Рассветать еще не начинало, поэтому сожительница включила свет, чтобы Ханк, пребывающий в состоянии неполного пробуждения, смог увидеть, на какие жертвы она пошла ради него. Мэлори вытянула правую руку, сжатую в кулак, и медленно-медленно раскрыла ладонь, явив взору любимого россыпь осколков и тем самым заставив его помолчать.
Охваченный внезапностью, мутант мгновенно принял сидячее положение и очень широко открыл рот:
- Ты… ты что сделала? – переживая, что до конца дней придется чувствовать себя своекорыстной сволочью, поначалу он воспринял этот жест доброй воли не так, как хотелось бы ей, - А?
Не предоставив никакого ответа (хотя Ханку не требовались никакие слова, чтобы понять происходящее), Мэлори шевельнула пальцами и перевернула ладонь. Осколки посыпались на ковер, чуть сверкая. “Театрализованное представление” было недолгим, но берущим за душу.
Воин встал с кровати и в сердцах с размаху ударил по стене, крикнул на весь дом:
- Не пойму, зачем! - кулак оставил круглое отверстие…
И тогда, когда молчать уже стало попросту нецелесообразно, герл-френд промолвила тихим, тусклым голосом, пытавшимся максимально соответствовать ночной обстановке:
- Потому что так нам будет лучше. Мы проживём, сколько получится, и спокойно умрём.
- Не могу смириться и все, уж прости. Сотни ученых бьются за возможность замедлить старение, а ты, имея при себе все, что нужно, добровольно отказываешься? Абсурд… - после долгого хождения мутант снова присел, - И твоя красота будет увядать, кожа морщиться, зубы портиться, волосы седеть, грудь терять форму. Как ты примешь такую перспективу? Об этом не подумала?
Через минуту Мэлори выразила очень мудрую мысль, удивив саму себя:
- Конечность придает жизни и какую-то ценность, и смысл, а бессмертие, наоборот же, все обесценивает! – затем истерично хохотнула, всхлипнула, чем с новой искрой привлекла пристальный интерес и внимание своего спасителя, и убрала пальчиком предательски выступившую слезу радости, - Я не знала, что так все обернется, пока не увидела тебя! И думать не думала, что буду говорить такие вещи… Я счастлива впервые за долгое время!
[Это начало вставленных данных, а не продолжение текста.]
-- ==== Sys2Proof/Machine/Entries.lean ====
section
/-! DEFINITION. The meanings of the verbs of operation lists and of the commands that move entries on. An entry of
another verb, or one that may not issue yet, leaves the state as it is. -/
namespace Sys2Proof.Machine
open Sys2Proof

/-- A verb whose work is its problems' passes begins. -/
def State.startPasses (s : State) (r : EntryRef) : State :=
  s.startProblem r 0 (((s.run? r).map (fun e => e.probs.length)).getD 0 + 1)

/-- NOP (R163, R164): it completes at once. -/
def execNop (p : CoreId) (pos : PosId) (s : State) : Out := .next (s.issue p pos 0x00 (fun t r => t.endRun r 0 0))
/-- MATMUL (R165). -/
def execMatmul (p : CoreId) (pos : PosId) (s : State) : Out := .next (s.issue p pos 0x01 State.startPasses)
/-- DMATMUL (R167). -/
def execDmatmul (p : CoreId) (pos : PosId) (s : State) : Out := .next (s.issue p pos 0x02 State.startPasses)
/-- DYNMUL (R168, R169). -/
def execDynmul (p : CoreId) (pos : PosId) (s : State) : Out := .next (s.issue p pos 0x03 State.startPasses)
/-- ADAPT (R170); a residue outcome of the tender may come with it (R137). -/
def execAdapt (p : CoreId) (pos : AdaptAt) (s : State) : Out :=
  .next (s.issue p pos.pos 0x04 (State.startAdapt pos.flt))
/-- ADAPT_UPD (R339 to R345); a residue outcome of the tender may come with it (R137). -/
def execAdaptUpd (p : CoreId) (pos : AdaptAt) (s : State) : Out :=
  .next (s.issue p pos.pos 0x05 (State.startUpd pos.flt))
/-- INGEST (R100). -/
def execIngest (p : CoreId) (pos : PosId) (s : State) : Out := .next (s.issue p pos 0x06 State.startIngest)
/-- ELTWISE (R171). -/
def execEltwise (p : CoreId) (pos : PosId) (s : State) : Out := .next (s.issue p pos 0x07 State.startPasses)
/-- COPY_IN (R166). -/
def execCopyIn (p : CoreId) (pos : PosId) (s : State) : Out := .next (s.issue p pos 0x08 State.startCopyIn)
/-- COPY_OUT (R166). -/
def execCopyOut (p : CoreId) (pos : PosId) (s : State) : Out := .next (s.issue p pos 0x09 State.startCopyOut)
/-- FORWARD (R174). -/
def execForward (p : CoreId) (pos : PosId) (s : State) : Out := .next (s.issue p pos 0x0A State.startForward)
/-- HALO_SEND (R140). -/
def execHaloSend (p : CoreId) (pos : PosId) (s : State) : Out := .next (s.issue p pos 0x0B State.startHaloSend)
/-- HALO_WAIT (R172). -/
def execHaloWait (p : CoreId) (pos : PosId) (s : State) : Out := .next (s.issue p pos 0x0C State.startHaloWait)
/-- HALO_WAIT_TIMEOUT (R172). -/
def execHaloWaitTimeout (p : CoreId) (pos : PosId) (idx : Nat) (s : State) : Out :=
  .next (if s.alive then s.haloWaitOut ⟨p, pos, idx⟩ else s)
/-- FIELD_TEST (R315). -/
def execFieldTest (p : CoreId) (pos : PosId) (s : State) : Out := .next (s.issue p pos 0x0D State.startField)
/-- FIELD_TEST_PHASE_DONE (R315, R316). -/
def execFieldTestPhaseDone (c : CoreId) (fails : List FieldFail) (s : State) : Out := .next (s.fieldPhase c fails)
/-- SIGNAL (R173). -/
def execSignal (p : CoreId) (pos : PosId) (s : State) : Out := .next (s.issue p pos 0x0E State.startSignal)

/-- A row that waits for its adapter block goes through the chain when the block is written or marked failed
(R292). -/
def State.adapterResume (s : State) (r : EntryRef) (c row : Nat) : State :=
  match s.run? r with
  | none => s
  | some e =>
    match e.held.find? (fun h => h.core = c && h.row = row && h.ranged) with
    | some h => if e.mode = .running && e.verb ≠ 6 then s.chainRow r h else s
    | none => s

/-- ADAPTER_ADD_RESUME (R292). -/
def execAdapterAddResume (c p : CoreId) (pos : PosId) (idx row : Nat) (s : State) : Out :=
  .next (if s.alive then s.adapterResume ⟨p, pos, idx⟩ c row else s)

/-- ENTRY_COMPLETE (R178). -/
def execEntryComplete (p : CoreId) (pos : PosId) (idx : Nat) (s : State) : Out := .next (s.entryComplete p pos idx)

/-- POUND_TAKE (R214). -/
def execPoundTake (p : CoreId) (s : State) : Out := .next (s.poundTake p)

/-- SUBMIT (R372). -/
def execSubmit (peer : PeerId) (s : State) : Out := .next (if s.alive then s.submitMsg peer else s)
/-- FORWARD_REQ (R373). -/
def execForwardReq (peer : PeerId) (s : State) : Out := .next (if s.alive then s.forwardMsg peer else s)

/-- ADP_FETCH_TIMEOUT (R248). -/
def execAdpFetchTimeout (ctx : CtxId) (s : State) : Out := .next (if s.alive then s.fetchOut ctx else s)
/-- ADP_DATA (R248). -/
def execAdpData (peer : PeerId) (s : State) : Out := .next (if s.alive then s.adpData peer else s)

end Sys2Proof.Machine
end

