/-- R206, R207, R396, CREATE, QUEUE_RESET, DESTROY and QUEUE_DRAIN_DONE: CREATE reads a valid descriptor of a disabled queue
and enables it with every index 0 and RESULT 0; a bad descriptor has RESULT 1, an EXPRESS budget that does not fit RESULT 2
and an unreadable table RESULT 4; a command before READY or on a queue in the wrong state has RESULT 3. RESET and DESTROY
drain an enabled queue, and once no request and no record of it is left it is enabled again with every index 0, or disabled,
and the command is DONE if it is the last one given. R203 to R205, R213, SUBMISSION_READ and QUEUE_STALL_RESUME: the device
reads the submission at the head of the next queue's ring and moves the head on; a bad field, an unreadable or bad route and
a stream that is not bound are answered with a record, a good submission enters the basin of the model's first pound. A ring
that cannot be read stalls the queue, which resumes once the access succeeds. With no queue to read, and on a queue without a
stall, nothing happens. -/
def Obligations.Queues : Prop :=
  (∀ (s : State) (path : Path) (q : QId), s.Inv →
     (s.answers path .que = false → exec (.create path q) s = .next s ∧ exec (.queueReset path q) s = .next s ∧
       exec (.destroy path q) s = .next s) ∧
     (s.answers path .que = true →
       let tab := s.rdPair .queTableLo .queTableHi + 64 * q.val
       ((s.up = false ∨ (s.queue q).st ≠ .disabled) → exec (.create path q) s = .next (s.queResult q 3 true)) ∧
       (∀ d, s.up = true → (s.queue q).st = .disabled → s.readDev tab 64 = some d →
         (descOk d = false → exec (.create path q) s = .next (s.queResult q 1 true)) ∧
         (descOk d = true → ((queueOf d).cls ≠ 0 ∨ s.budget (queueOf d) = none) → ∃ t, exec (.create path q) s = .next t ∧
           t.queue q = queueOf d ∧ t.rd .queCmdStatus = q.val + 2 ^ 31 ∧ (∀ i, i ≠ q.val → t.queue i = s.queue i) ∧
           t.mem = s.mem) ∧
         (∀ b sum x, descOk d = true → (queueOf d).cls = 0 → s.budget (queueOf d) = some (b, sum, x) → exec (.create path q) s =
           .next (((s.queResult q 2 true).flag .queEvent 0 2).raise
             (evQueue 0x1202 1 q (q.val + 65536 * b + 2 ^ 24 * sum))))) ∧
       (s.up = true → s.readDev tab 64 = none → (s.queue q).st = .disabled →
         exec (.create path q) s = .next ((s.ueRead false tab 64).queResult q 4 true)) ∧
       ((s.up = false ∨ (s.queue q).st ≠ .enabled) → exec (.queueReset path q) s = .next (s.queResult q 3 true) ∧
         exec (.destroy path q) s = .next (s.queResult q 3 true)) ∧
       (s.up = true → (s.queue q).st = .enabled →
         (∃ t, exec (.queueReset path q) s = .next t ∧ (t.queue q).st = .draining ∧ (t.queue q).destroying = false ∧
           t.rd .queCmdStatus = q.val) ∧
         (∃ t, exec (.destroy path q) s = .next t ∧ (t.queue q).st = .draining ∧ (t.queue q).destroying = true ∧
           t.rd .queCmdStatus = q.val))) ∧
     (let left := s.reqs.any (fun e => e.2.live && decide (e.2.queue = q.val))
      ((s.alive = false ∨ (s.queue q).st ≠ .draining ∨ (s.queue q).held ≠ [] ∨ (s.queue q).owed ≠ [] ∨ left = true) →
         exec (.queueDrainDone q) s = .next s) ∧
      (s.alive = true → (s.queue q).st = .draining → (s.queue q).held = [] → (s.queue q).owed = [] → left = false →
         ∃ t, exec (.queueDrainDone q) s = .next t ∧
         t.rd .queCmdStatus = (if s.rd .queCmdStatus = q.val then q.val + 2 ^ 31 else s.rd .queCmdStatus) ∧
         (t.queue q).st = (if (s.queue q).destroying then .disabled else .enabled) ∧ (t.queue q).sqHead = 0 ∧
         (t.queue q).sqTail = 0 ∧ (t.queue q).cqHead = 0 ∧ (t.queue q).cqTail = 0 ∧ (t.queue q).stall = 0 ∧
         (∀ i, i ≠ q.val → t.queue i = s.queue i) ∧ t.mem = s.mem))) ∧
  (∀ (s : State),
     ((s.alive = false ∨ s.nextQueue = none) → exec .submissionRead s = .next s) ∧
     (∀ q, s.nextQueue = some q → (s.model (s.queue q).model).firstPound = none → exec .submissionRead s = .next s) ∧
     (∀ (q p : Nat), s.alive = true → s.nextQueue = some q → (s.model (s.queue q).model).firstPound = some p →
       let x := s.queue q
       let a := x.sqBase + 32 * x.sqHead
       (s.ringCause true x ≠ 0 → exec .submissionRead s =
         .next ((if x.stall = 0 then s.ueRead x.sqHost a 32 else s).stallQueue q (s.ringCause true x))) ∧
       (s.ringCause true x = 0 →
         let d := if x.sqHost then s.hostBytes a 32 else s.bytesAt a 32
         ∃ t : State, exec .submissionRead s = .next (t.takeSub q p (((x.batches.head?).map (·.1)).getD 0) d) ∧
           t.queues = s.queues.set {} q { x with
             sqHead := (x.sqHead + 1) % x.sqSize,
             batches := match x.batches with
               | (b, n) :: bs => if n ≤ 1 then bs else (b, n - 1) :: bs
               | [] => [] } ∧
           t.rrLast = (if x.cls = 0 then s.rrLast else q) ∧ t.mem = s.mem ∧ t.regs = s.regs)) ∧
     (∀ (q p batch : Nat) (d : List Byte),
       let n := if bit (leAt d 12 1) 3 then leAt d 13 1 else 0
       let route := if n = 0 then some [] else s.readDev (leAt d 16 8) (16 * n)
       (∀ o, subFault d = some o → s.takeSub q p batch d = s.answerSub q batch 0x11 (0x100 + o) 0 0) ∧
       (subFault d = none → route = none →
         s.takeSub q p batch d = (s.ueRead false (leAt d 16 8) (16 * n)).answerSub q batch 0x17 0 0 0) ∧
       (∀ rs, subFault d = none → route = some rs →
         let els := chunks 16 n rs
         let r := s.reqOf q batch d (els.map routeOf)
         (els.any (fun e => !routeOk e) = true → s.takeSub q p batch d = s.answerSub q batch 0x11 0x110 0 0) ∧
         (els.any (fun e => !routeOk e) = false → r.strm = true → (s.ctx r.stream).st ≠ .bound →
           s.takeSub q p batch d = s.answerSub q batch 0x26 r.stream 1 r.stream) ∧
         (els.any (fun e => !routeOk e) = false → (r.strm = false ∨ (s.ctx r.stream).st = .bound) →
           s.takeSub q p batch d = s.admitReq p { r with
             version := s.batchVersion batch, setNo := s.bound.get 0 batch % 16 } false))) ∧
     (∀ i : QId,
       let x := s.queue i
       let bad := if x.stall = 2 then s.ringCause false x else if x.stall = 1 then s.ringCause true x
         else max (s.ringCause true x) (s.ringCause false x)
       ((s.alive = false ∨ x.stall = 0 ∨ bad ≠ 0) → exec (.queueStallResume i) s = .next s) ∧
       (s.alive = true → x.stall ≠ 0 → bad = 0 → exec (.queueStallResume i) s =
         .next ((s.modQueue i (fun x => { x with stall := 0 })).cqFlush i x.records))))

/-! ### Streams and adapters -/

/-- R208: a context that changes is written through, all 128 bytes of it, to its place in the context table, and no other
byte of memory and no other context changes. R209, R210, R395, BIND, LOOKUP, RETIRE, STREAM_RETIRE_COMPLETE and
STREAM_RELEASE: the life of a context. BIND refuses pack identifier 0 with CODE 5 and one that is bound already with CODE 1,
and else binds a free context with STEP 0 and an adapter slot, or answers CODE 2 when there is none; LOOKUP answers the
context of a pack; RETIRE moves a BOUND context to RETIRING, which becomes RETIRED when no request of it is in flight;
RELEASE frees a RETIRED one; any other state, and any command before READY, is refused with CODE 4. -/
def Obligations.ContextLife : Prop :=
  (∀ (s : State) (i : Nat) (x : Ctx), s.Inv →
     let a := s.rdPair .stmTableLo .stmTableHi + 128 * i
     let t := s.setCtx i x
     t.ctx i = x ∧ (∀ j, j ≠ i → t.ctx j = s.ctx j) ∧
     (s.inBlocks a 128 = true → ∀ k, k < 128 → t.mem.get 0 (a + k) = x.bytes.getD k 0) ∧
     (∀ b, (b < a ∨ a + 128 ≤ b) → t.mem.get 0 b = s.mem.get 0 b) ∧ t.regs = s.regs ∧ t.arrays = s.arrays) ∧
  (∀ (s : State) (path : Path) (c : CtxId) (reason : Fin 4), s.Inv →
     (s.answers path .stm = false → ∀ x ∈ [Instr.bindCtx path, .lookup path, .retire path c reason, .streamRelease path c],
       exec x s = .next s) ∧
     (s.answers path .stm = true → s.up = false →
       exec (.bindCtx path) s = .next (s.stmResult 0 4) ∧ exec (.lookup path) s = .next (s.stmResult 0 4) ∧
       exec (.retire path c reason) s = .next (s.stmResult c 4) ∧ exec (.streamRelease path c) s = .next (s.stmResult c 4)) ∧
     (s.answers path .stm = true → s.up = true →
       let free := (List.range (s.ctxs.length + 1)).find? (fun i => decide (i < 65536) && decide ((s.ctx i).st = .free))
       (s.packId = 0 → exec (.bindCtx path) s = .next (s.stmResult 0 5)) ∧
       (∀ i, s.packId ≠ 0 → s.ctxOfPack s.packId = some i →
         exec (.bindCtx path) s = .next (s.stmResult i (if (s.ctx i).st = .bound then 1 else 4))) ∧
       (s.packId ≠ 0 → s.ctxOfPack s.packId = none → free = none →
         exec (.bindCtx path) s = .next (((s.stmResult 0 2).flag .stmEvent 0 1).raise (evDev 0x1210 1 0))) ∧
       (∀ i s1, s.packId ≠ 0 → s.ctxOfPack s.packId = none → free = some i → s.takeSlot i = (none, s1) →
         exec (.bindCtx path) s = .next (s1.stmResult 0 2)) ∧
       (∀ i slot s1, s.packId ≠ 0 → s.ctxOfPack s.packId = none → free = some i → s.takeSlot i = (some slot, s1) →
         ∃ t, exec (.bindCtx path) s = .next t ∧ (t.ctx i).st = .bound ∧ (t.ctx i).pack = s.packId ∧ (t.ctx i).step = 0 ∧
           (t.ctx i).inflight = 0 ∧ (t.ctx i).model = s.rf .stmArg 0 15 0 ∧ (t.ctx i).stBlocks = s.rf .stmArg 0 22 16) ∧
       exec (.lookup path) s = .next (match s.ctxOfPack s.packId with
         | some i => s.stmResult i 0
         | none => s.stmResult 0 3) ∧
       ((s.ctx c).st = .bound → ∃ t, exec (.retire path c reason) s = .next t ∧ (t.ctx c).st = .retiring ∧
         (t.ctx c).reason = reason.val ∧ (t.ctx c).step = (s.ctx c).step ∧ (∀ j, j ≠ c.val → t.ctx j = s.ctx j) ∧
         t.queues = s.queues ∧ t.arrays = s.arrays) ∧
       ((s.ctx c).st ≠ .bound → exec (.retire path c reason) s = .next (s.stmResult c 4)) ∧
       ((s.ctx c).st = .retired → ∃ t, exec (.streamRelease path c) s = .next t ∧ (t.ctx c).st = .free ∧ (t.ctx c).pack = 0 ∧
         (∀ j, j ≠ c.val → t.ctx j = s.ctx j)) ∧
       ((s.ctx c).st ≠ .retired → exec (.streamRelease path c) s = .next (s.stmResult c 4))) ∧
     (s.alive = true → (s.ctx c).st = .retiring → (s.ctx c).inflight = 0 → ∃ t, exec (.streamRetireComplete c) s = .next t ∧
       (t.ctx c).st = .retired) ∧
     ((s.alive = false ∨ (s.ctx c).st ≠ .retiring ∨ (s.ctx c).inflight ≠ 0) → exec (.streamRetireComplete c) s = .next s))

/-- R320, ROLLBACK: a rollback of an idle bound context restores the newest readable checkpoint at or below the target step,
whose step becomes the context's; a context that is not bound or has requests in flight is refused with CODE 1, one without
such a checkpoint with CODE 2; while another command of the block runs it is discarded. -/
def Obligations.RollbackRestores : Prop :=
  ∀ (s : State) (path : Path) (c : CtxId), s.Inv →
    (s.answers path .chk = false → exec (.rollback path c) s = .next s) ∧
    (s.answers path .chk = true → s.chkRuns = true →
      exec (.rollback path c) s = .next (s.ignored path (Reg.chkCmd.addr 0 0) 3)) ∧
    (s.answers path .chk = true → s.chkRuns = false →
      let target := s.rd .chkArgLo + 2 ^ 32 * s.rd .chkArgHi
      let fit := (s.ctx c).ckpts.filter (fun e => decide (e.2 / 2 ≤ target) && s.ckptReads c e.1 e.2)
      (((s.ctx c).st ≠ .bound ∨ (s.ctx c).inflight ≠ 0) → exec (.rollback path c) s = .next (s.chkResult 1)) ∧
      ((s.ctx c).st = .bound → (s.ctx c).inflight = 0 → fit = [] → exec (.rollback path c) s = .next (s.chkResult 2)) ∧
      (∀ e es, (s.ctx c).st = .bound → (s.ctx c).inflight = 0 → fit = e :: es → ∃ t, exec (.rollback path c) s = .next t ∧
        (∃ x ∈ fit, (∀ y ∈ fit, y.2 ≤ x.2) ∧ (t.ctx c).step = x.2 / 2 ∧ (t.ctx c).ckptStep = x.2 / 2) ∧
        (t.ctx c).st = .bound ∧ t.arrays = s.arrays))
После серии замечательных, исполненных эмоциями смешков, посеявших семена оптимизма, преуспевания, надежды, Ханк понял, что следует сделать – подойти и обнять, закидать всяческими признаниями и нежностями, пообещать счастливое будущее вопреки неуверенности…
Постепенно обнимания в стоячем положении стали походить на пьяный танец из-за частых покачиваний вбок и резких движений. Развеселившись, Мэлори вконец позабыла, что совсем не спала, и пропела четверостишие, сочиненное буквально на ходу:
- Ты привил мне любовь внутривенно, ты понудил меня верить в чудо. Ты вернул меня к жизни мгновенно. Я тебя никогда не забуду!
Уже лежа, они обсуждали беспокоящие сны и женское имя, не единожды произнесенное Ханком.
- Не хочешь рассказать мне, кто такая Эллен, мм? – Мэлори решила не отступать, пока не узнает хотя бы часть правды.
Мутант не считал нужным выкладывать все начистоту - что-то, что можно было, приукрасил в свою пользу, а что-то – утаил, как последователь лютого прагматизма. Началось все же с правды:
- Фигурантка дела "борьба с актом регистрации супергероев" и моя первая любовь.
Боевая девушка, кстати. Вы бы поладили…
- И вы сейчас не вместе?
- Я не могу быть с ней, даже если все еще хочу.
- Почему?
- её убили…
- Кто?
- Это неважно. И давай об этом потом, а лучше вообще никогда.
- Ладно…
Ложь, которая неспособна обжечь, тихомолком пролезла в диалог и осталась неощутительной. Закончив обмениваться сокровениями, они с головой накрылись одеялом и забылись сном…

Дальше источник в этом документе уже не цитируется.